Bom dia, e bom sábado. Tem uma frase no ato que saiu ontem que eu li duas vezes para ter certeza de que estava escrito ali: para permanecer no Programa Nacional de Conformidade Tributária, o contribuinte precisa "manter profissional de contabilidade responsável pela conformidade fiscal". Não é recomendação de boa prática, é condição escrita numa norma federal. Quem acompanha esta coluna sabe que eu venho dizendo há meses que a Reforma ia empurrar o contador do fim da fila para o centro do processo. Ontem isso virou texto normativo, e é sobre isso que eu abro o dia. Ao lado disso, três temperaturas de sábado. A Frente Nacional de Prefeitas e Prefeitos foi a público contra a remuneração adicional proposta para membros do Comitê Gestor do IBS, e o valor incomoda. No agronegócio, um congresso setorial pôs na mesa o que acontece com o Convênio ICMS nº 100 e como isso reorganiza preço na distribuição. E na frente técnica tem uma data que vai travar sistema de gente desavisada na semana que vem. Quatro itens hoje.
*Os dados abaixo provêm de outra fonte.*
-- ==== Sys2Proof/Machine/Access.lean ====
section
/-!
DEFINITION. How a word of a slug reaches memory, scratchpad, device registers, peers and the host: the checks of its elements
in the order of spec/09 R275, transactions' read and write sets (spec/11 R343 to R350), and the performing of its elements.
-/

namespace Sys2Proof.Machine

/-! ## Elements -/

/-- One element of a word: its lane (0 for a scalar form), the lane's virtual lane id, its address and bytes. -/
structure Elem where
  lane : Nat
  vlid : Nat
  va : Nat
  n : Nat
  deriving DecidableEq, Repr, Inhabited

/-- Where bytes of an element lie. -/
inductive Spot where
  | spad (fk off n : Nat)
  | mem (pa n va : Nat) (l : Leaf)
  deriving DecidableEq, Repr

/-- How a word accesses its elements: window or memory, the rights it needs, the code a SEALED page answers with, whether it
is `LD` or `ST` (which DEVREG pages accept), whether it may not touch a UO page (marks, atomics, reductions), its alignment
(1 for none), whether it is all-or-nothing, whether it is an atomic or reduction, and whether `HSKIP` may skip it. -/
structure How where
  win : Bool := false
  need : Need := .read
  sealedAs : BitVec 8 := 0x20
  dev : Bool := false
  noUo : Bool := false
  align : Nat := 1
  whole : Bool := false
  atomic : Bool := false
  red : Bool := false
  skips : Bool := true
  cas : Bool := false
  op : Nat := 0
  ty : Ty := .i32
  deriving DecidableEq, Repr, Inhabited

/-- The partition of a context. -/
def State.partOf (s : State) (c : Ctx) : Nat := (s.launchOf c).part

/-- What hotness sampling records of an access (spec/07 R241). -/
def State.hotInfo (s : State) (c : Ctx) (va : Nat) (l : Leaf) : HotInfo :=
  { hs := l.hs, part := l.part, tier := l.tier, va := va, world := (s.launchOf c).world, core := some c.core }

/-- The place of a fault among the failures of one element (R275). `TX_STATE` of a transaction stands beside rights. -/
def faultRank (code : BitVec 8) : Nat :=
  if code = 0x05 then 1 else if code = 0x10 then 2 else if code = 0x12 then 3 else if code = 0x42 then 4
  else if code = 0x11 then 5 else if code = 0x33 then 6 else if code = 0x20 ∨ code = 0x21 then 7
  else if code = 0x03 then 8 else 9

/-- The earlier of two faults in the order of R275. -/
def worse (a b : Flt) : Flt := if faultRank b.code < faultRank a.code then b else a

/-! ## Remote pages (spec/07 R232, spec/09 R284) -/

/-- The fabric ports that carry requests. -/
def State.portsUp (s : State) : List Nat := (s.ports.filter (fun e => e.2.enabled && e.2.up && !e.2.dropping)).map (·.1)

/-- A port goes on with the next key of its session (spec/14 R395). -/
def FabPort.rekey (t : FabPort) : FabPort := { t with keyNo := t.keyNo + 1, groups := 0 }

/-- The flit groups of a request or response about `n` bytes: one for its header, one for every 64 bytes (log entry 63). -/
def groupsOf (n : Nat) : Nat := 1 + (n + 63) / 64

/-- A port sends flit groups: a key encrypts at most 2^32 of them, and is replaced before the next one (spec/14 R395). -/
def FabPort.send (t : FabPort) (k : Nat) : FabPort :=
  let t := if 2 ^ 32 < t.groups + k then t.rekey else t
  { t with groups := t.groups + k }

/-- Whether a peer performs an access of `n` bytes: no port reaches it, or it is one of performed, unreachable, refused, and refused as an
access of a SEALED page, with the code `sealedAs` (spec/14 R400). The request leaves through some port. -/
def State.peerAnswer (s : State) (sealedAs : BitVec 8) (va n : Nat) (l : Leaf) : State × Option Flt :=
  let up := s.portsUp
  if up.isEmpty then (s, some { code := 0x10, reason := 0x05, va := va, d1 := l.hi })
  else
    let k := Config.choice s.fresh
    ({ s.tookFree with ports := s.ports.upd (up.getD (k / 4 % up.length) 0) (·.send (groupsOf n)) },
      if k % 4 = 1 then some { code := 0x10, reason := 0x05, va := va, d1 := l.hi }
      else if k % 4 = 2 then some { code := 0x11, reason := 0x07, va := va, d1 := l.hi }
      else if k % 4 = 3 then some { code := sealedAs, va := va } else none)

/-- Whether the host performs a read or atomic: a completion with an error status is "host refused". -/
def State.hostAnswer (s : State) (va : Nat) (l : Leaf) : State × Option Flt :=
  let k := Config.choice s.fresh % 2
  (s.tookFree, if k = 1 then some { code := 0x11, reason := 0x08, va := va, d1 := l.hi } else none)

/-- The atomics the host link carries (spec/09 R284): FetchAdd and Swap on 32 and 64 bits, compare-and-swap. Of the
float and packed types none is carried, `exch` included (DEDUCED; log entry 90). -/
def hostAtomic (h : How) : Bool :=
  !h.red && (h.cas || ((h.op == 0 || h.op == 6) && !h.ty.flt))

/-! ## Checks of one element -/

/-- The checks of bytes on one page (R275, spec/07 R221, R232, spec/14 R400). -/
def State.checkPiece (s : State) (c : Ctx) (h : How) (devOk : Bool) (va n : Nat) : State × Except Flt Spot :=
  match s.translate (some c.core) (s.partOf c) va n h.need with
  | (s, .error f) => (s, .error f)
  | (s, .ok (pa, l)) =>
    let ok : Except Flt Spot := .ok (.mem pa n va l)
    let rights : Except Flt Spot := .error { code := 0x11, reason := 0x0C, va := va, d1 := l.hi }
    if l.mt = 0 then (s, ok)
    else if l.mt = 1 then (s, .error { code := h.sealedAs, va := va })
    else if c.m.tx.isSome then (s, .error { code := 0x33, va := va })
    else if l.mt = 2 then (s, if devOk then ok else rights)
    else if l.mt = 3 then
      match s.peerAnswer h.sealedAs va n l with
      | (s, some f) => (s, .error f)
      | (s, none) => (s, ok)
    else if (h.atomic && !hostAtomic h) then (s, rights)
    else if h.need = .write then (s, ok)
    else match s.hostAnswer va l with
      | (s, some f) => (s, .error f)
      | (s, none) => (s, ok)

/-- The checks of an element: alignment, then its page or pages, or its window (R275). -/
def State.checkElem (s : State) (c : Ctx) (h : How) (e : Elem) : State × Except Flt (List Spot) :=
  if e.va % h.align ≠ 0 then
    (s, .error { code := 0x05, va := if h.win then 0 else e.va % 2 ^ 54, d1 := BitVec.ofNat 64 e.va })
  else if h.win then
    match s.window c.iss.fk e.va e.n with
    | .ok (k, o) => (s, .ok [.spad k o e.n])
    | .error f => (s, .error f)
  else
    let devOk := h.dev && (e.n == 4 || e.n == 8) && e.va % e.n == 0
    let k := 2 ^ 18 - e.va % 2 ^ 18
    if e.n ≤ k then
      match s.checkPiece c h devOk e.va e.n with
      | (s, .ok x) => (s, .ok [x])
      | (s, .error f) => (s, .error f)
    else
      match s.checkPiece c h devOk e.va k with
      | (s, .ok x) => match s.checkPiece c h devOk (e.va + k) (e.n - k) with
        | (s, .ok y) => (s, .ok [x, y])
        | (s, .error g) => (s, .error g)
      | (s, .error f) => match s.checkPiece c h devOk (e.va + k) (e.n - k) with
        | (s, .ok _) => (s, .error f)
        | (s, .error g) => (s, .error (worse f g))

/-- A UO page under an element, as the fault `ORD_KIND` (R257). -/
def State.onUo (s : State) (c : Ctx) (h : How) (e : Elem) : Option Flt :=
  if h.win || e.va % h.align ≠ 0 then none
  else
    let at' (va : Nat) : Option Flt := match s.leafFor (some c.core) va with
      | (_, .ok l) => if l.kind = .uo then some { code := 0x13, va := va, d1 := l.hi } else none
      | (_, .error _) => none
    match at' e.va with
    | some f => some f
    | none => if (e.va + e.n - 1) / 2 ^ 18 = e.va / 2 ^ 18 then none else at' ((e.va + e.n - 1) / 2 ^ 18 * 2 ^ 18)

/-- A checked element: where it lies, or why it is unfinished. -/
structure Checked where
  e : Elem
  r : Except Flt (List Spot)

/-- A check's answer with a further fault of the form's own. -/
def withExtra (x : Except Flt (List Spot)) (f : Option Flt) : Except Flt (List Spot) :=
  match x, f with
  | .ok y, none => .ok y
  | .ok _, some g => .error g
  | .error e, none => .error e
  | .error e, some g => .error (worse e g)

/-- All elements checked, one after the other; `extra` is what the form itself finds wrong with an element. -/
def State.checkAll (s : State) (c : Ctx) (h : How) (extra : Elem → Option Flt) (es : List Elem) : State × List Checked :=
  es.foldl (fun r e =>
    match r.1.checkElem c h e with
    | (s, x) => (s, r.2 ++ [{ e := e, r := withExtra x (extra e) }])) (s, [])

/-- The unfinished elements with their faults. -/
def failures (cs : List Checked) : List (Elem × Flt) :=
  cs.filterMap (fun k => match k.r with
    | .error f => some (k.e, f)
    | .ok _ => none)

/-- The elements that passed, with their places. -/
def passed (cs : List Checked) : List (Elem × List Spot) :=
  cs.filterMap (fun k => match k.r with
    | .ok x => some (k.e, x)
    | .error _ => none)

/-- The unfinished element of least virtual lane id; of two elements of one lane, data and scale bytes, the failure that comes first
in the order of R275 (R276). -/
def firstOf (l : List (Elem × Flt)) : Option (Elem × Flt) :=
  l.foldl (fun b x => match b with
    | none => some x
    | some y =>
      if x.1.vlid < y.1.vlid || (x.1.vlid == y.1.vlid && decide (faultRank x.2.code < faultRank y.2.code)) then some x else some y) none

/-- The lines of a place. -/
def Spot.lines : Spot → List LineRef
  | .spad fk o n => spadLines fk o n
  | .mem pa n _ l => if l.mt = 0 then (linesOf pa n).map (fun x => { line := x }) else []

/-! ## Transactional accesses (spec/11 R344, R345) -/

/-- How a transactional access of lines ends. -/
inductive Touch where
  | ok | wait | conflict | capacity
  deriving DecidableEq, Repr

/-- The distinct lines of a list. -/
def distinct (l : List LineRef) : List LineRef := l.foldl addNew []

/-- The innermost level changed. -/
def Tx.inner (t : Tx) (f : TxLevel → TxLevel) : Tx :=
  match t.levels with
  | l :: r => { t with levels := f l :: r }
  | [] => t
Vamos a eles.

🏛️ Conformidade: o programa ganhou regra escrita, e o contador entrou no texto

1. Receita Federal e Comitê Gestor do IBS assinam o Ato Conjunto RFB/CGIBS nº 5 de 2026 e regulamentam o Programa Nacional de Conformidade Tributária, fixando quatro condições de permanência, entre elas manter profissional de contabilidade responsável pela conformidade fiscal e corrigir as inconsistências apontadas até 31 de dezembro de 2026

📅 Publicado em 14/08/2026 · Fonte: cgibs.gov.br
  • O ato é o Ato Conjunto RFB/CGIBS nº 5, de 2026, e o objetivo declarado é "facilitar a adaptação dos contribuintes às novas obrigações relacionadas à emissão de documentos fiscais".
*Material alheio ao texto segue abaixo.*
-- ==== Sys2Proof/Machine/Issue.lean ====
section
/-!
DEFINITION. Fetch and issue: the words at a path's address (spec/15 R406, R407), when a slug is ready (spec/01 R29), which
word a port takes (R30, R32), the pipes (R18), and the compiled distances of the scoreboard (spec/03 R86 to R88).
-/

namespace Sys2Proof.Machine

/-! ## Fetch -/

/-- What stands at a code address: the word, the word after it, whether it begins an instruction (spec/03 R80), whether it
is the last of its chunk. -/
structure Fetched where
  w : Word := 0
  x : Word := 0
  marked : Bool := false
  last : Bool := false
  deriving DecidableEq, Repr, Inhabited

/-- A word list read at an index as code whose every word begins an instruction. -/
def fetchList (ws : List Word) (i : Nat) : Fetched :=
  { w := ws.getD i 0, x := ws.getD (i + 1) 0, marked := decide (i < ws.length), last := i % 512 == 511 }

/-- The code at an address of a partition's object table (spec/15 R406, R407). -/
def Partition.fetch (p : Partition) (pc : Addr) : Fetched :=
  let o := p.objs.look (pc.toNat / 2 ^ 32)
  let i := pc.toNat % 2 ^ 32 / 8
  match o.chunks[i / 512]? with
  | none => {}
  | some id =>
    let c := p.chunks.look id
    { w := c.words.getD (i % 512) 0, x := c.words.getD (i % 512 + 1) 0,
      marked := o.used && c.isSealed && c.s.getLsbD (i % 512), last := i % 512 == 511 }

/-- The code at a path's address: firmware's default handler while it serves (spec/18 R456), else the partition's. -/
def State.fetch (s : State) (f : Forme) (m : Slug) (pc : Addr) : Fetched :=
  if pc.toNat % 8 ≠ 0 then {}
  else match m.hnd with
    | some h => if h.firmware then fetchList defaultHandlerWords (pc.toNat / 8)
                else (s.part (s.launch f.launch).part).fetch pc
    | none => (s.part (s.launch f.launch).part).fetch pc

/-- The instruction a fetched word is in a slug: whatever is not an instruction there is an illegal word (spec/03 R91,
spec/02 R53, spec/06 R186, spec/18 R457). A guy line or a level that the launch does not declare is no fault of the word
(rule 3 outside the matrix forms): its own meaning says what then happens. -/
def instrAt (x : Fetched) (l : Launch) (alloc : Nat) (hnd : Bool) : Instr :=
  if !x.marked then .illegalWord x.w
  else match decode x.w x.x with
    | .error _ => .illegalWord x.w
    | .ok i =>
      let res := match i.resRule l alloc with
        | some 3 => (match i with | .mmap _ _ | .mmasp _ _ => true | _ => false)
        | some _ => true
        | none => false
      if (x.last && isWideWord x.w) || res || !i.whereOk hnd then .illegalWord x.w else i

/-- The next instruction of a path. -/
def State.instrOf (s : State) (f : Forme) (m : Slug) (pc : Addr) : Instr :=
  instrAt (s.fetch f m pc) (s.launch f.launch) m.alloc m.hnd.isSome

end Sys2Proof.Machine

namespace Sys2Proof

/-! ## Words -/

/-- The frame of an instruction. -/
def Instr.hdr (i : Instr) : Hdr :=
  match i with
  | .pairedWord h _ _ => h
  | i => match i.view with
    | some v => v.ops.h
    | none => default

/-- The cycles a word occupies its port (R30). -/
def Instr.occ (i : Instr) : Nat := i.size / 8

/-- The pipes two ports share (R18, spec/05 R173). -/
inductive Pipe where
  | fma0 | fma1 | sfu | xsum
  deriving DecidableEq, Repr, Inhabited

/-- The block of opcodes an opcode lies in (spec/03 R92). -/
def block (opc : Nat) : Nat := opc / 32

/-- The home FMA pipe of a port. -/
def homeFma (port : Nat) : Pipe := if port = 0 then .fma0 else .fma1

/-- The pipes a word uses at a port, each with the cycles for which it then accepts nothing more (R14, R18, R173). -/
def Instr.pipes (i : Instr) (port : Nat) : List (Pipe × Nat) :=
  match i with
  | .pairedWord _ hi lo =>
    let vf (h : Half) : Bool := block h.op.opc == 4
    let sf (h : Half) : Bool := block h.op.opc == 5
    (if vf hi && vf lo then [(.fma0, 1), (.fma1, 1)] else if vf hi || vf lo then [(homeFma port, 1)] else [])
      ++ (if sf hi || sf lo then [(.sfu, 4)] else [])
  | .xadd _ m | .xsub _ m | .xdot _ m => [(.xsum, if m.ty == .f32 then 2 else 4)]
  | i => match i.view with
    | none => []
    | some v =>
      if block v.opc = 4 then [(homeFma port, 1)]
      else if block v.opc = 5 then [(.sfu, 4)]
      else if block v.opc = 8 then [(.xsum, 2)]
      else []

end Sys2Proof

namespace Sys2Proof.Machine

/-- The cycle from which a pipe accepts a word. -/
def Core.pipeFree (c : Core) (p : Pipe) : Nat :=
  match p with
  | .fma0 => c.fma0Free
  | .fma1 => c.fma1Free
  | .sfu => c.sfuFree
  | .xsum => c.xsumFree

/-- A pipe takes a word in a cycle. -/
def Core.usePipe (c : Core) (now : Nat) (p : Pipe × Nat) : Core :=
  match p.1 with
  | .fma0 => { c with fma0Free := now + p.2 }
  | .fma1 => { c with fma1Free := now + p.2 }
  | .sfu => { c with sfuFree := now + p.2 }
  | .xsum => { c with xsumFree := now + p.2 }

/-! ## The scoreboard (R87, R88) -/

/-- The pending result that a word reads too early by its compiled distance (R87). -/
def shortOf (pend : List Pend) (i : Instr) : Option Pend :=
  pend.find? (fun p => decide (p.dist < p.lat) && i.readRegs.contains p.reg)

/-- STRICT as it governs a slug: never in the handler (spec/18 R454). -/
def Slug.strictNow (m : Slug) : Bool := m.strict && !m.hnd.isSome

/-- A register of the word still has a result on its way (R29, R88). -/
def Slug.waits (m : Slug) (i : Instr) (now : Nat) : Bool :=
  let rs := i.readRegs ++ i.writeRegs.map (·.1)
  m.busy.any (fun e => decide (now < e.2) && rs.contains e.1) || m.pendingG.any (fun r => rs.contains r)

/-- The distances after a word that takes `cost` cycles of its path has issued (R87). -/
def pendAfter (pend : List Pend) (i : Instr) (cost : Nat) (pc : Addr) : List Pend :=
  ((pend.map (fun p => { p with dist := p.dist + cost })).filter (fun p => decide (p.dist < p.lat))) ++
    (i.writeRegs.filter (fun r => decide (cost < r.2))).map (fun r => { reg := r.1, lat := r.2, dist := cost, pc := pc })

/-! ## Readiness and choice -/

/-- A slug of a forme may issue at all: resident, running, awake, not gathered, its launch active (R29, R41, spec/18
R468); a matrix owner whose engine has stopped traps before its next word (spec/06 R202). -/
def State.slugRuns (s : State) (fk sl : Nat) : Bool :=
  let f := s.forme fk
  let m := f.slugs.look sl
  m.live && !m.ended && !m.failed && m.wake.isNone && m.gathering.isNone
    && (f.place == .running || f.place == .draining) && (s.launch f.launch).st == .active && s.awake
    && !(m.owner && m.hnd.isNone && (s.stoppedOf fk sl).isSome)

/-- The path of a slot may issue in this cycle as far as the slot alone shows. -/
def Slug.slotRuns (m : Slug) (b : Bool) (now : Nat) : Bool :=
  let x := m.slot b
  decide (x.readyAt ≤ now) && x.yielding.isNone && (match x.path with | some p => !p.pk | none => false)
    && (match m.hnd with | some h => h.slotB == b | none => true)

/-- A ready path: forme, slug, slot, instruction, and the pending result it would read too early under STRICT. -/
structure Offer where
  fk : Nat
  sl : Nat
  b : Bool
  i : Instr
  short : Option Pend
  deriving DecidableEq, Repr

/-- What the path in a slot offers to its port (R29), without regard to the other port. -/
def State.slotOffer (s : State) (fk sl : Nat) (b : Bool) : Option Offer :=
  let f := s.forme fk
  let m := f.slugs.look sl
  if !m.slotRuns b s.cyc || s.owes fk sl b then none
  else match (m.slot b).path with
    | none => none
    | some p =>
      let i := s.instrOf f m p.pc
      let o : Offer := { fk := fk, sl := sl, b := b, i := i, short := none }
      match (if m.strictNow then shortOf (m.slot b).pend i else none) with
      | some q => some { o with short := some q }
      | none =>
        if m.waits i s.cyc then none
        else if (i.pipes (m.h % 2)).any (fun p => decide (s.cyc < (s.core f.core).pipeFree p.1)) then none
        else some o

/-- What a slug offers: when both slots are ready, the one that issued less recently (R32). -/
def State.slugOffer (s : State) (fk sl : Nat) : Option Offer :=
  let m := s.slug fk sl
  if !s.slugRuns fk sl then none
  else match s.slotOffer fk sl false, s.slotOffer fk sl true with
    | some x, some y => if m.b.lastIssue < m.a.lastIssue then some y else some x
    | some x, none => some x
    | none, y => y

/-- A port of a core. -/
def Core.port (c : Core) (p : Nat) : Port := if p = 0 then c.port0 else c.port1

/-- Change a port of a core. -/
def Core.modPort (c : Core) (p : Nat) (f : Port → Port) : Core :=
  if p = 0 then { c with port0 := f c.port0 } else { c with port1 := f c.port1 }

/-- What the slots of a port offer, nearest the head of its age list first (R30). -/
def State.portOffers (s : State) (core port : Nat) : List Offer :=
  let c := s.core core
  if s.cyc < (c.port port).freeAt then []
  else (c.port port).age.filterMap (fun h =>
    match c.slots.look h with
    | some (fk, sl) => s.slugOffer fk sl
    | none => none)

/-- Two lists of pipes have one in common. -/
def sharesPipe (a b : List (Pipe × Nat)) : Bool := a.any (fun p => b.any (fun q => q.1 == p.1))

/-- The word a port issues in this cycle: its first offer, but where the other port offers a word for the same pipe and
the parity of the cycle favours it (R18). -/
def State.portPick (s : State) (core port : Nat) : Option Offer :=
  let rival : List (Pipe × Nat) :=
    if s.cyc % 2 = port % 2 then []
    else match s.portOffers core (1 - port) with
      | o :: _ => if o.short.isSome then [] else o.i.pipes (1 - port)
      | [] => []
  (s.portOffers core port).find? (fun o => o.short.isSome || !sharesPipe (o.i.pipes port) rival)

/-! ## Before and after the word -/

/-- The state with an offered word at the point of issue: the issuer is set, and an open transaction notes the vector
registers the word writes (spec/11 R350). -/
def State.beginWord (s : State) (o : Offer) : State :=
  let m := s.slug o.fk o.sl
  let x := m.slot o.b
  let pc := (x.path.map (·.pc)).getD 0
  let cost := o.i.occ + o.i.hdr.stall.toNat
  let vs := (o.i.writeRegs.filter (fun r => decide (r.1.toNat < 128))).map (fun r => r.1.toNat)
  let note (t : Tx) : Tx := match t.levels with
    | l :: r => { t with levels := { l with vw := (l.vw ++ vs).dedup } :: r }
    | [] => t
  let s := if m.tx.isSome && !vs.isEmpty then s.modSlug o.fk o.sl (fun m => { m with tx := m.tx.map note }) else s
  { s with cur := some { fk := o.fk, sl := o.sl, b := o.b, occ := o.i.occ, stall := o.i.hdr.stall.toNat,
                         pend := pendAfter x.pend o.i cost pc } }

/-- A word with a short stall count under STRICT traps before it issues (R87). -/
def State.shortTrap (s : State) (o : Offer) (p : Pend) : State :=
  let x := (s.slug o.fk o.sl).slot o.b
  let mask := (x.path.map (·.mask)).getD 0
  s.takeTrap o.fk o.sl o.b
    { flt := { code := 0x02, d0 := p.lat * 256 + p.dist, d1 := p.pc.zeroExtend 64 }, mask := mask, size := 8 * o.i.occ }

/-- After the word: a word that issued (its issuer still stands) occupies its port and pipes and sends its slug to the
tail of the age list (R30); its fixed-latency results are on their way (R17). -/
def State.endWord (s : State) (o : Offer) : State :=
  match s.cur with
  | none => s
  | some c =>
    let m := s.slug c.fk c.sl
    let core := (s.forme c.fk).core
    let port := m.h % 2
    let land := (o.i.writeRegs.filter (fun r => decide (0 < r.2))).map (fun r => (r.1, s.cyc + r.2))
    let s := if land.isEmpty && m.busy.isEmpty then s
      else s.modSlug c.fk c.sl (fun m => { m with busy := m.busy.filter (fun e => decide (s.cyc < e.2)) ++ land })
    let s := s.modCore core (fun k => ((o.i.pipes port).foldl (fun k p => k.usePipe s.cyc p) k).modPort port (fun q =>
      { age := if q.age.contains m.h then q.age.erase m.h ++ [m.h] else q.age, freeAt := s.cyc + c.occ }))
    { s with cur := none }

end Sys2Proof.Machine
end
  • A lógica do programa é a de que ele "prioriza a orientação, o acompanhamento e a correção de inconsistências".
  • As quatro condições registradas para permanecer no programa são apresentar evolução contínua na emissão correta de documentos fiscais, atender tempestivamente às comunicações e intimações recebidas, corrigir as inconsistências apontadas até 31 de dezembro de 2026 e manter profissional de contabilidade responsável pela conformidade fiscal.
  • Sobre o contador, o texto registra que "mediante autorização do contribuinte, as comunicações emitidas pela Receita Federal e pelo CGIBS poderão ser compartilhadas diretamente com o contador responsável pela conformidade fiscal da empresa".
  • Há um recado explícito sobre inércia: "Não será beneficiado quem ficar parado".
  • Também fica registrado que "as comunicações relacionadas ao monitoramento e cruzamento de dados não caracterizam, por si só, o início de procedimento fiscal", e o material menciona o prazo legal de 60 dias.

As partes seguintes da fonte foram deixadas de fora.